Филип Гласс. Слова без музыки

Владимир Дудченко
Михаил Витушко
Lera Shaposhnikova
+6

В книге, написанной к своему восьмидесятилетию, крупнейший американский композитор-минималист — создатель экспериментальных опер-портретов «Эйнштейн на пляже», «Сатьяграха» (о Махатме Ганди), «Эхнатон», «Галилео Галилей», «Кеплер», соавтор Рави Шанкара, реформатор симфонического языка постмодерна, оказавший влияние на Дэвида Боуи и Брайана Ино, — оглядывается на свою жизнь и видит ее как протянувшееся во времени и пространстве «место музыки», куда можно возвращаться, как в Балтимор или Индию, и там «думать музыку». Потому что музыка Филипа Гласса это и есть его мысль и слово, это и есть та модальность, в которой работают его сознание, воображение и память. Перевод c английского Светланы Силаковой.
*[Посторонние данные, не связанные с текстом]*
/-- Settles O35: the write of a RESTART is `restart` after the write has been judged. -/
theorem restartResetsThePart : Obligations.RestartResetsThePart := by
  intro n tag s h owed
  have htaken : exec (.restart n tag) s =
      .next (s.hostTaking.meetTake ((s.hostTaking.evaluated (s.commandWrite 15 n tag)).restart tag)) := by
    show Host.Outcome.next (s.takeCommandWrite 15 n tag) = _
    rw [takeCommandWrite_of_ready h]
    simp [State.examine, anyLane, isFull, Lanes.both, opcodeOf_commandWord, tagOf_commandWord]
  obtain ⟨hreset, hdata⟩ := hostTaking_port h
  obtain ⟨hport, htime, hcounter, hpending, hproc, hmem⟩ := evaluated_hostTaking s (s.commandWrite 15 n tag)
  generalize s.hostTaking.evaluated (s.commandWrite 15 n tag) = x at htaken hport htime hcounter hpending hproc hmem
  refine ⟨_, htaken, blocksReset_of rfl rfl rfl (reset_queue_meetTake _) rfl rfl rfl, ?_, ?_, ?_, ?_, ?_, ?_, ?_⟩
  · simp [State.restart, State.resetBlocks, Port.reset, hport, hreset]
  · simp [State.restart, State.resetBlocks, Port.reset, hport, hdata]
  · simp [State.restart, htime, Config.resetDivisor]
  · rw [State.meetTake_proc, State.restart, setProc_proc, restarted_present, hproc]
    simp only [Processor.restarted, restartWrites_eq]
    rfl
  · simp [hcounter]
  · simp [hpending]
  · have hword : commandWord 15 n tag = BitVec.ofNat 16 (tag.toNat * 1024 + n.toNat * 16 + 15) := by
      have hnat : (commandWord 15 n tag).toNat = tag.toNat * 1024 + n.toNat * 16 + 15 := commandWord_toNat 15 n tag
      apply BitVec.eq_of_toNat_eq
      rw [BitVec.toNat_ofNat, ← hnat, Nat.mod_eq_of_lt (commandWord 15 n tag).isLt]
    rw [State.meetTake_mem, State.restart_mem, hmem, ← hword]
    exact writeWord_storesWord s.mem (s.cb Config.cbCommand) (commandWord 15 n tag)

/-! ## A take that a flush meets -/

theorem mem_classes : ∀ c : EventClass, c ∈ classes := by decide

theorem unreportedOf_countLost (q : EventQueue) (c : EventClass) :
    (q.countLost c).unreportedOf c = saturatingSucc (q.unreportedOf c) := by
  simp [EventQueue.unreportedOf, EventQueue.countLost]

/-- A loss is unreported until a LOSS record takes it (R76). -/
theorem hasUnreported_countLost (q : EventQueue) (c : EventClass) : (q.countLost c).hasUnreported = true := by
  refine List.any_eq_true.2 ⟨c, mem_classes c, ?_⟩
  rw [unreportedOf_countLost, bne_iff_ne]
  exact saturatingSucc_ne_zero _

theorem hasUnreported_of_unreported {q r : EventQueue} (h : r.unreported = q.unreported) :
    r.hasUnreported = q.hasUnreported := by
  simp only [EventQueue.hasUnreported, EventQueue.unreportedOf, h]

/-- An arrival leaves an unreported loss unreported (R70, R75). -/
theorem hasUnreported_arrive {q : EventQueue} (h : q.hasUnreported = true) (e : Event) :
    (q.arrive e).hasUnreported = true := by
  rcases q.arrive_cases e with ⟨-, heq⟩ | ⟨-, heq⟩ <;> rw [heq]
  · rw [hasUnreported_of_unreported (EventQueue.append_unreported _ e)]
    exact h
  · rcases EventQueue.arriveFull_cases { q with created := q.created + 1 } e with hf | ⟨z, -, -, hf⟩ <;> rw [hf]
    · exact hasUnreported_countLost _ _
    · rw [hasUnreported_of_unreported (EventQueue.append_unreported _ e)]
      exact hasUnreported_countLost _ _

/-- Whether a take has been met does not bear on an arrival. -/
theorem arrive_takeMet (q : EventQueue) (b : Bool) (e : Event) :
    EventQueue.arrive { q with takeMet := b } e = { q.arrive e with takeMet := b } := by
  have hdepth : EventQueue.depth { q with takeMet := b } = q.depth := rfl
  unfold EventQueue.arrive
  rw [hdepth]
  dsimp only
  split
  · rfl
  · have hleast : ∀ m, EventQueue.leastUrgent { q with created := m, takeMet := b } =
        EventQueue.leastUrgent { q with created := m } := fun _ => rfl
    unfold EventQueue.arriveFull
    rw [hleast]
    split
    · split <;> rfl
    · rfl

/-- A take that one part of an act's arrivals has met is met by the whole act (R74, log 22). -/
theorem meetTake_arrive_meetTake (q : EventQueue) (due : Bool) (e : Event) :
    ((q.meetTake due).arrive e).meetTake due = (q.arrive e).meetTake due := by
  obtain ⟨-, -, hmet⟩ := q.arrive_totals e
  have h := @hasUnreported_arrive q
  have hinner : (q.meetTake due).arrive e = { q.arrive e with takeMet := q.takeMet || (due && q.hasUnreported) } :=
    arrive_takeMet q _ e
  have hun : ∀ b, EventQueue.hasUnreported { q.arrive e with takeMet := b } = (q.arrive e).hasUnreported := fun _ => rfl
  rw [hinner]
  simp only [EventQueue.meetTake, hun, hmet]
  congr 1
  cases hq : q.hasUnreported
  · simp
  · simp [h hq e]

theorem meetTake_meetTake (q : EventQueue) (due : Bool) : (q.meetTake due).meetTake due = q.meetTake due := by
  have hun : ∀ b, EventQueue.hasUnreported { q with takeMet := b } = q.hasUnreported := fun _ => rfl
  simp only [EventQueue.meetTake, hun, Bool.or_assoc, Bool.or_self]

/-- The queue after a flush in an act whose earlier events have met the take. -/
theorem queueAfterFlush_meetTake (s t : State) (n : Index) :
    ((s.meetTake t).queueAfterFlush n).meetTake s.takeDue = (t.queueAfterFlush n).meetTake s.takeDue := by
  have hentry : (s.meetTake t).entry n = t.entry n := rfl
  unfold State.queueAfterFlush
  rw [hentry]
  split
  · exact meetTake_meetTake _ _
  · exact meetTake_arrive_meetTake _ _ _

/-! ## Commands that the Watch Table takes -/

/-- A command whose result is known, in the act of its write. -/
theorem meetTake_beginPublishing (s t : State) (c : CommandSlot) (r : ResultCode) :
    s.meetTake (t.beginPublishing c r []) = { s.meetTake t with proc := t.proc.ended c r } := rfl

/-- An entry after the flush of a SUSPEND, a DISARM or a RETUNE, with its events counted (R48 to R50). -/
theorem flushedQuiet_eq (s : State) (n : Index) :
    (s.entry n).flushedQuiet = { s.entry n with
      eventCount := s.eventCountAfterFlush n
      merge := ⟨0, 0, 0, 0⟩
      holdoffState := .quiet
      holdoffRemaining := 0 } := by
  unfold Entry.flushedQuiet Entry.flushed State.eventCountAfterFlush
  split <;> rfl

/-- A request that writes entry n and hands a flush's events, in the act of its write. -/
theorem meetTake_flushed (s t : State) (n : Index) (e : Entry) :
    s.meetTake ((t.setEntry n e).emitAll (t.flushEvents n)) = { s.meetTake t with
      entries := (s.meetTake t).entries.set n.toNat e n.isLt
      queue := ((s.meetTake t).queueAfterFlush n).meetTake s.takeDue } := by
  rw [queueAfterFlush_meetTake, ← queue_flushEvents]
  rfl

theorem entry_meetTake (s t : State) (n : Index) : (s.meetTake t).entry n = t.entry n := rfl

/-- The state in which the write of a command word has been judged, as the queue's meeting with the take leaves it. -/
theorem commandJudged_eq (s : State) (op : Opcode) (n : Index) (tag : CommandTag) :
    s.commandJudged op n tag = s.hostTaking.meetTake (s.hostTaking.evaluated (s.commandWrite op n tag)) := rfl

/-- A command whose request the Watch Table takes at IDLE, in the act of its write: the request is made of the table
that the write's judgement left, and the processor ends the command with its result (R111, R117). -/
theorem takeCommandWrite_request {s : State} (h : s.hostReady) (hs : s.proc.state = .idle) {op : Opcode} (h0 : op ≠ 0)
    (h15 : op ≠ 15) (n : Index) (tag : CommandTag) {request : State → State × ResultCode}
    (hcommand : ∀ t : State, t.takeCommand ⟨op, n, tag⟩ = (request t).1.beginPublishing ⟨op, n, tag⟩ (request t).2 [])
    (hproc : ∀ t, (request t).1.proc = t.proc) :
    let t := s.hostTaking.evaluated (s.commandWrite op n tag)
    s.takeCommandWrite op n tag =
      { s.hostTaking.meetTake (request t).1 with proc := s.proc.ended ⟨op, n, tag⟩ (request t).2 } := by
  intro t
  have hp : (request t).1.proc = s.proc := (hproc t).trans ((evaluated_proc _ _).trans (hostTaking_proc s))
  rw [takeCommandWrite_of_idle h hs h0 h15, hcommand, meetTake_beginPublishing, hp]

/-- Settles O31: the cases of `suspendRequest` after the write has been judged. -/
theorem suspendStopsTimers : Obligations.SuspendStopsTimers := by
  intro n tag s h hs
  have htaken := takeCommandWrite_request (op := 3) h hs (by decide) (by decide) n tag
    (request := fun t => t.suspendRequest n) (fun _ => rfl) fun t => suspendRequest_proc t n
  have hexec : exec (.suspend n tag) s = .next (s.takeCommandWrite 3 n tag) := rfl
  dsimp only
  rw [hexec, htaken, commandJudged_eq, entry_meetTake]
  generalize s.hostTaking.evaluated (s.commandWrite 3 n tag) = t
  refine ⟨?_, ?_, fun ha => ?_⟩
  · rintro (hst | hst) <;> simp only [State.suspendRequest, hst]
  · intro hst
    simp only [State.suspendRequest, hst]
  · rw [suspendRequest_eq_of_armed ha, meetTake_flushed, hostTaking_takeDue, Entry.suspend, flushedQuiet_eq]
    rfl

/-- Settles O32: the cases of `resumeRequest` after the write has been judged. -/
theorem resumeStartsDeadline : Obligations.ResumeStartsDeadline := by
  intro n tag s h hs
  have htaken := takeCommandWrite_request (op := 4) h hs (by decide) (by decide) n tag
    (request := fun t => t.resumeRequest n) (fun _ => rfl) fun t => resumeRequest_proc t n
  have hexec : exec (.resume n tag) s = .next (s.takeCommandWrite 4 n tag) := rfl
  dsimp only
  rw [hexec, htaken, commandJudged_eq, entry_meetTake]
  generalize s.hostTaking.evaluated (s.commandWrite 4 n tag) = t
  refine ⟨?_, ?_, fun hst => ?_⟩
  · rintro (hst | hst) <;> simp only [State.resumeRequest, hst]
  · intro hst
    simp only [State.resumeRequest, hst]
  · have hentry : (t.entry n).resume = { t.entry n with
        state := .armed
        holdoffState := .quiet
        missCount := 0
        deadlineRemaining := (t.entry n).deadline
        deadlineState := if (t.entry n).deadline = 0 then .off else .running } := by
      by_cases hd : (t.entry n).deadline = 0
      · simp only [Entry.resume, Entry.startDeadline, hd, ne_eq, not_true_eq_false, and_false, if_false, if_true]
      · simp only [Entry.resume, Entry.startDeadline, hd, ne_eq, not_false_eq_true, and_self, if_false, if_true]
    rw [resumeRequest_eq_of_suspended hst, hentry]
    rfl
Когда на первом курсе я впервые принялся сочинять музыку, я был крайне слабо подготовлен к работе, которая впоследствии стала стержнем моей жизни. Вообще-то, у меня за плечами уже было много лет исполнительской работы, я хорошо знал, как надо упражняться, как выступать на публике. Началось все с уроков в Консерватории Пибоди: мне, восьмилетнему, сообщили, что в ее истории я самый юный учащийся. Школьником я играл в оркестрах в любительских постановках мюзиклов, эстрадных и симфонических оркестрах, а также в «марширующем оркестре» (в нем я был первой флейтой в группе флейт и барабанов). В десять лет я играл с церковным оркестром, исполнявшим мессы и кантаты Баха. Помню, я испытывал неподдельный страх перед выступлениями в церкви: я же из еврейской семьи. Не знаю уж, что меня пугало, — возможно, просто церковная обстановка казалась крайне непривычной. Наверно, хорошо, что тогда я преодолел страх, потому что впоследствии невесть сколько раз играл в церквях по всему миру, а однажды даже заключил церковный брак.

Почему я вообще начал сочинять? По самой простой причине. Призадумался над вопросом: «Откуда берется музыка?» Ни в книгах, ни в разговорах с друзьями-музыкантами я не находил ответа: возможно, сам вопрос был сформулирован неверно. И все же я не переставал искать ответ. И тогда я, первокурсник, подумал: если я сам начну писать музыку, уж как-нибудь нащупаю разгадку. Что ж, я так и не нашел ответа, хотя в последующие шестьдесят лет обнаруживал, время от времени, что вопрос нужно переформулировать. И наконец спустя много-много лет пришел к тому, что теперь кажется мне логичным ответом на заново поставленный вопрос. Однако сперва я должен описать, «с чего все началось».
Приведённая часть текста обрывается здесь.